И тут — бац! — баба Зина возвращается вечером домой… а дверь в Надькину квартиру приоткрыта, на петлях покачивается, пломба к херам сорвана, и изнутри какие-то странные звуки несутся.

Знаешь, она туда не пошла. Даже заглядывать не стала, хотя бабки — они же любопытные, страсть. И подружек своих не позвала. Задрала юбку до самых панталон и помчалась в отделение. Знакомой дорожкой. Менты — всё, уже учёные, и среди них опять тот следак оказался — ноги в руки, пушки наперевес, и за нею.

Нет, никаких распашонок там не обнаружилось. И трупов тоже. Просто на дне своей кроватки сидел и балаболил что-то себе под нос, гулил, как все младенцы, Надькин пацан. Вполне себе здоровенький, весёлый даже, можно сказать, в чистое наряжённый и в дорогом памперсе.

Вот только глаз у него не было. Совсем. Глазницы пустые, уже поджившие, ювелирно подштопаны.

Баба Зина, как это увидела, заорала не своим голосом и бряк без памяти. Так что менты поначалу не знали, то ли им пацана хватать и в больницу, то ли старуху откачивать, то ли зевак разгонять, которых уже полна прихожка набежала: заметили же, что «бобик» к Надькиному подъезду опять приехал. Ну, менты недолго тупили, бабу Зину подружкам её сдали, «скорую» вызвали, всех вытолкали, квартиру давай по новой обшаривать.
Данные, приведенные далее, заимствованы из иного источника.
-- ==== Sys2Proof/Machine/TxnOps.lean ====
section
/-!
DEFINITION. Measurement registers, and configuration transactions: how a transaction ends without a commit, the validation
of a shadow and what each domain's commit does when it is applied (R73, R74, R158, R225, R260, R313, R331, R335, R380,
R397, R430, R439, R500, R521 to R533, R641, R642).
DEDUCED (notes/assumptions/34.md, unsafe): Transactions: policies and contracts are checked only for tenants changed, CMD_RANGE checks the registers before the contracts, the time-out restarts at shadow writes and failed commits.
-/

namespace Sys2Proof.Machine

open Sys2Proof

/-! ### MSRs (R500) -/

/-- The low `n` bytes of a 512-bit hash. -/
def hashBytes (n : Nat) (h : BitVec 512) : List Byte := toBytes n h.toNat

/-- MSR_n is extended with data: d is the hash of the data, and MSR_n becomes the hash of MSR_n followed by d. -/
def State.extendMsr (s : State) (n : Nat) (data : List Byte) : State :=
  let old := (s.sec.msr[n]?).getD 0
  let d := Config.shake256 data
  { s with sec := { s.sec with msr := s.sec.msr.setIfInBounds n (Config.shake256 (hashBytes 64 old ++ hashBytes 64 d)) } }

/-! ### Transactions that end without a commit -/

abbrev lastCommitted : Nat := 1
abbrev lastInvalid : Nat := 2
abbrev lastRolledBack : Nat := 3
abbrev lastTimedOut : Nat := 4
abbrev lastOwnerLost : Nat := 5
abbrev lastDiscarded : Nat := 6

/-- The domain returns to IDLE with an outcome. -/
def State.closeTxn (s : State) (d last : Nat) : State :=
  let s1 := s.setTxn d {}
  (((((s1.set (TXN_STAT_W0_STATE d) 0).set (TXN_STAT_W0_SVC d) 0).set (TXN_STAT_W0_WRITES d) 0).set (TXN_STAT_W0_SESSION d) 0).set
    (TXN_STAT_W2_LAST d) last).set (TXN_STAT_W2_REASON d) 0

/-- The domain's transaction is OPEN and has passed no commit. -/
def State.txnOpen (s : State) (d : Nat) : Bool := s.txnState d == 1 && (s.txnOf d).commit.isNone

/-- The OPEN transactions of a management session that closes are rolled back (R529). -/
def State.ownerLost (s : State) (p : Path) : State :=
  (List.range 4).foldl (fun (t : State) d => if t.txnOpen d && t.ownsTxn p d then t.closeTxn d lastOwnerLost else t) s

/-- SAFE_STOP discards every transaction; a TXN_COMMIT that has passed and is not yet applied completes with INTERNAL
(R530). -/
def State.discardTxns (s : State) : State :=
  (List.range 4).foldl (fun (t : State) d =>
    if t.txnState d = 0 then t
    else
      let u := t.closeTxn d lastDiscarded
      match (t.txnOf d).commit with
      | some id => match u.cmdOf id with
        | some c => u.finishWith c 0x800B
        | none => u
      | none => u) s

/-! ### Validation -/

/-- The shadow word of a FE_SUP page as a commit takes it: what the owner wrote, else the applied word where the slot is
FE_SUP already, else 0 (R641). -/
def State.supShadow (s : State) (n k : Nat) : Nat :=
  match (s.txnOf 2).shadow.find? fun e => e.1 == pageAddr n (8 + k) with
  | some e => e.2.toNat % 256
  | none => if s.get (CE_PAGE_TYPE n) = tySup then (s.page n (8 + k)).toNat % 256 else 0

/-- The state as it would be with every shadow word of a domain applied. -/
def State.proposed (s : State) (d : Nat) : State :=
  (s.txnChanges d).foldl (fun (t : State) e => t.setReg e.1 e.2) s

/-- The slots that a valid SUP_k word of a FE_SUP page names. -/
def State.supList (s t : State) (n : Nat) : List Nat :=
  if t.get (CE_PAGE_TYPE n) = tySup then ((List.range 8).map fun k => s.supShadow n k).filterMap fun w =>
    if w.testBit 7 then some (w % 64) else none
  else []

/-- The slots of a schedule that a proposed state visits. -/
def State.planned (t : State) : List Nat := List.range (min 48 (t.get CE_SCHED_LEN_LEN))

/-- End cycle of each visited slot, every slot counted as enabled. -/
def State.slotEnds (t : State) : List (Nat × Nat) :=
  (t.planned.foldl (fun (acc : List (Nat × Nat) × Nat) n =>
    let e := acc.2 + typeCycles (t.get (CE_PAGE_TYPE n))
    (acc.1 ++ [(n, e)], e)) ([], 160)).1

/-- The first element of a list that satisfies a test, as a locator of a failure with a code. -/
def failAt {α : Type} (code : Nat) (l : List α) (loc : α → Nat) (bad : α → Bool) : Option (Nat × Nat) :=
  (l.find? bad).map fun x => (code, loc x)

/-- A slot's references suit its kernel type (Table: Reference rules, R642). -/
def State.refsOk (s t : State) (n : Nat) : Bool :=
  let ty := t.get (CE_PAGE_TYPE n)
  let i := t.get (CE_PAGE_IN_SEL n)
  let o := t.get (CE_PAGE_OUT_SEL n)
  let sp := t.get (CE_PAGE_SP_SRC n)
  let within (x lo hi : Nat) : Bool := decide (lo ≤ x) && decide (x ≤ hi)
  if ty = tyEmpty then i == 0xFF && o == 0xFF && decide (sp ≤ 2)
  else if ty = tyPos then
    (within i 0x00 0x2E || within i 0x30 0x3B || within i 0x44 0x47) && (within o 0x00 0x0B || within o 0x28 0x2B) && decide (sp ≤ 1)
  else if ty = tySpd then
    -- a slot that becomes SPD_SMC has OBS_SLOT 0 (R641)
    let obs := if s.get (CE_PAGE_TYPE n) = tySpd then (t.page n 16).toNat else 0
    within i 0x48 0x49 && o == i - 0x48 + 0x10 && decide (sp ≤ 2) && t.get (CE_PAGE_LAYER_SCHED n) == 0 &&
      t.planned.contains obs && t.get (CE_PAGE_TYPE obs) == tyObs && t.get (CE_PAGE_IN_SEL obs) == i - 0x48 + 0x50
  else if ty = tyLpc then
    ((within i 0x3C 0x3F && o == i - 0x3C + 0x18) || (within i 0x40 0x43 && o == i - 0x40 + 0x1C)) && decide (sp ≤ 1)
  else if ty = tySa then i == 0xFF && within o 0x20 0x23 && sp == 0
  else if ty = tyObs then within i 0x50 0x51 && o == 0xFF && sp == 0
  else if ty = tySup then
    i == 0xFF && o == 0xFF && sp == 0 && (s.supList t n).all fun k => t.planned.contains k &&
      (t.get (CE_PAGE_TYPE k) == tyPos || t.get (CE_PAGE_TYPE k) == tySpd)
  else false

/-- The structure of a slot: the RWS fields of its word 0, and the lists of a FE_SUP page (R73). -/
def State.slotShape (s t : State) (n : Nat) (applied : Bool) : Nat × List Nat :=
  (putBits (t.reg (pageAddr n 0)).toNat 4 4 0,
    if t.get (CE_PAGE_TYPE n) ≠ tySup then []
    else (List.range 8).map fun k => if applied then (s.page n (8 + k)).toNat % 256 else s.supShadow n k)

/-- A commit changes a slot's structure. -/
def State.reshaped (s t : State) (n : Nat) : Bool := s.slotShape s n true != s.slotShape t n false

/-- The schedule rules (Table: Schedule validation), in the order of their codes. -/
def State.ceCheck (s t : State) : List (Option (Nat × Nat)) :=
  let ends := t.slotEnds
  let ty (n : Nat) : Nat := t.get (CE_PAGE_TYPE n)
  let out (n : Nat) : Nat := t.get (CE_PAGE_OUT_SEL n)
  let later (n : Nat) : Option Nat := if out n = 0xFF then none else t.planned.find? fun m => decide (n < m) && out m == out n
  let listed (n : Nat) : Nat := (t.planned.filter fun f => (s.supList t f).contains n).length
  [failAt 1 ends (·.1) fun e => decide (1440 < e.2),
    failAt 2 ends (·.1) fun e => drives (ty e.1) && decide (1200 < e.2),
    (t.planned.findSome? later).map fun m => (3, m),
    failAt 4 (List.range 48) id fun n => (ty n == tyPos || ty n == tySpd) && listed n != 1,
    if 48 < t.get CE_SCHED_LEN_LEN then some (5, CE_SCHED_LEN) else failAt 5 t.planned id fun n => !s.refsOk t n,
    failAt 6 (List.range 48) id fun n => s.reshaped t n && s.flag (CE_PAGE_EN n) && s.get (CE_PAGE_TYPE n) != tySup]

/-- WI_RANGE and SPN_RANGE (R158, R225, R260). -/
def State.servoCheck (t : State) : List (Option (Nat × Nat)) :=
  let within (x lo hi : Nat) : Bool := decide (lo ≤ x) && decide (x ≤ hi)
  let spn (st : Nat) : List (Nat × Bool) :=
    [(SPN_LIM st, decide (t.get (SPN_LIM_SPD_MAX st) + 100 ≤ t.get (SPN_LIM_OVERSPEED st)) &&
        decide (t.get (SPN_LIM_SPD_MAX st) ≤ speedLimit (t.get (SPN_KE_NOM st))) && decide (t.get (SPN_LIM_OVERSPEED st) ≤ 8000)),
      (SPN_ILIM st, decide (t.get (SPN_ILIM_RUN st) ≤ 120) && decide (t.get (SPN_ILIM_ZV st) ≤ t.get (SPN_ILIM_RUN st))),
      (SPN_MAR_CFG st, within (t.get (SPN_MAR_CFG_TRIM st)) 1 20), (SPN_HOLD st, within (t.get (SPN_HOLD_VSET st)) 260 330)]
  [failAt 7 (List.range 4) (fun n => OPU_WI_CFG n) fun n =>
      !(within (t.get (OPU_WI_CFG_PES n)) 20 250 && within (t.get (OPU_WI_CFG_SHOCK n)) 20 255),
    failAt 8 (spn 0 ++ spn 1) (·.1) fun e => !e.2]

/-- The keys of the map fields (R313). -/
def isMapKey (k : Nat) : Bool :=
  k == PLC_DM_ID_LO || k == PLC_DM_ID_HI || k == PLC_DM_EPOCH || k == PLC_DM_SELF || (decide (0x1000000 ≤ k) && decide (k < 0x1100000))

/-- The map a commit would apply is one that the rules allow (Table: Domain map validation). -/
def State.mapCheck (s t : State) : List (Option (Nat × Nat)) :=
  let idChanged := decide (t.domainId ≠ s.domainId)
  let idLoc := if t.domainId ≠ 0 ∧ t.reg PLC_DM_ID_LO = s.reg PLC_DM_ID_LO then PLC_DM_ID_HI else PLC_DM_ID_LO
  let self := t.get PLC_DM_SELF_SELF
  let entries := (List.range 512).map fun d => (d, t.dmState d, (List.range 4).map fun w => t.dmWord d (2 + w))
  let present := entries.filter fun e => e.2.1 != 0
  let twin (e : Nat × Nat × List Nat) : Option Nat := (present.find? fun f => decide (e.1 < f.1) && e.2.2 == f.2.2).map (·.1)
  [if t.domainId = 0 ∨ (idChanged = true ∧ s.mode ≠ modeProvision) then some (0x11, idLoc) else none,
    if (t.reg PLC_DM_EPOCH).toNat ≤ (s.reg PLC_DM_EPOCH).toNat then some (0x12, PLC_DM_EPOCH) else none,
    if t.dmState self = 1 ∨ t.dmState self = 2 then none else some (0x13, PLC_DM_SELF),
    failAt 0x14 (List.range 512) id fun d => bitsOf (t.dmWord d 0) 8 0 != d,
    (present.findSome? twin).map fun d => (0x15, d)]

/-- CHN_RANGE, the map rules, DM_RANGE, ARB_STARVE and ARB_RANGE (R313, R439). -/
def State.mediaCheck (s t : State) : List (Option (Nat × Nat)) :=
  let within (x lo hi : Nat) : Bool := decide (lo ≤ x) && decide (x ≤ hi)
  let chn : List (Nat × Bool) := (List.range 4).flatMap fun n =>
    [(CHN_WR_CTL n, decide (t.get (CHN_WR_CTL_REWR_MAX n) ≤ 32)),
      (CHN_VER_CFG n, within (t.get (CHN_VER_CFG_VER_SYNC n)) 40 48 && within (t.get (CHN_VER_CFG_VER_ITER n)) 1 20)]
  let slots := (List.range 256).map fun k => (t.reg (ARB_SLOT k)).toNat
  let served (st c : Nat) : Bool := slots.any fun w => w.testBit (20 + st) || w.testBit (if c = 8 then 16 + st else 8 * st + c)
  let starved := (List.range 2).findSome? fun st => ((List.range 9).find? fun c => !served st c).map fun c => c + 16 * st
  let arb : List (Nat × Bool) :=
    [(ARB_CFG, within (t.get ARB_CFG_JOB_MAX) 1 255), (ARB_STN_WDOG, within (t.get ARB_STN_WDOG_STN_WDOG) 1 3600),
      (ARB_PK_WDOG, within (t.get ARB_PK_WDOG_PK_WDOG) 1 3600), (ARB_PARK, decide (t.get ARB_PARK_PARK_TMO ≤ 3600))] ++
      (List.range 256).zipWith (fun k w => (ARB_SLOT k, bitsOf w 31 22 == 0 && bitsOf w 19 18 == 0)) slots
  [failAt 0x10 chn (·.1) fun e => !e.2] ++ (if (s.txnChanges 1).any fun e => isMapKey e.1 then s.mapCheck t else []) ++
    [if within (t.get PLC_PEER_CFG_CAND) 2 15 then none else some (0x16, PLC_PEER_CFG), starved.map fun l => (0x17, l),
      failAt 0x18 arb (·.1) fun e => !e.2]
Что выяснили? Да снова нихрена, ёпамать. Пацан-то ничего им рассказать не мог. Малой совсем, считай, грудной. А больше там никаких новых улик не оказалось с тех пор, как они в последний раз эту хату обыскивали. Ни свежих следов, ни свежих отпечатков. Понятые-то слышали, про что менты между собой толкуют, не глухие.

Ну и всё. Как «всё»? Да вот так и всё. Дверь в эту проклятущую квартиру мы потом досками крест-накрест заколотили, так и стоит она пустая. А Надькиного мальца после больницы в какое-то заведение для инвалидов определили. Живой ли он, никто не знает. Баба Зина — та померла давно. И мент, что расследовал тут больше всех, наверняка тоже помер. Пятнадцать лет ведь прошло, вся страна переменилась. Две чеченские, царь-батюшка Владимир, дефолт, то да сё.

Пожар вот недавно в шестнадцатом доме случился, только говорю же, Надькин подъезд целёхонек остался, вот и все новости к этому часу.

А ты, друг, если хату присматриваешь задёшево, в шестую квартиру и постучись. Там племяшка бабы Зины, Наталья, теперь хозяйка, но сама не живёт, квартирантов-таджиков пускает. Телефон её у них возьми да позвони. Честно говорю, она рада будет от этой хаты избавиться. Пятая-то напротив, а от пятой любого у нас жуть берёт.

Пошли уже отсюда, с погребов, а то моя Нинка мне глотку в прыжке вырвет. Страсть не любит, когда я бухой прихожу, да и правильно. Нехер бухать, это я под рассказ свой развязался, а так стараюсь, чтобы ни-ни.

* * *

Через день будет поздно, через час будет поздно,
Через миг будет уже не встать.
Если к дверям не подходят ключи, вышиби двери плечом.
Мама, мы все тяжело больны.
Мама, я знаю, мы все сошли с ума...»

Насчёт хайнлайновского Майка Смита я загнул, конечно. Ничего бы я не смог спланировать, если бы был таким, потому что он же как ребёнок — не от мира сего. А я — всё-таки не совсем.

Мне повезло, что до самой нынешней зимы рядом с нашей спецурой был корпус, где жили одинокие военные инвалиды. Не Отечественной войны, конечно, те тоже там бывали раньше, но поумирали давно. «Афганцы» и «чеченцы». С тех войн. У них-то я и торчал. Слушал их и помогал чем мог, пока санитарки не выгоняли. А Тишка не любил к ним ходить, он меня только провожал туда и забирал… пока этот корпус не расформировали, а туда не заселили таких же, как мы, инвалидов-детей.

Потому что нас, наверное, гораздо больше стало, а тех — всё меньше. Тогда их с кем-то объединили и увезли.

Провожать их было больно. очень.

Но я не про них. Я про то, что Тишка был куда большим оранжерейным растением, чем я, хоть и не слепым.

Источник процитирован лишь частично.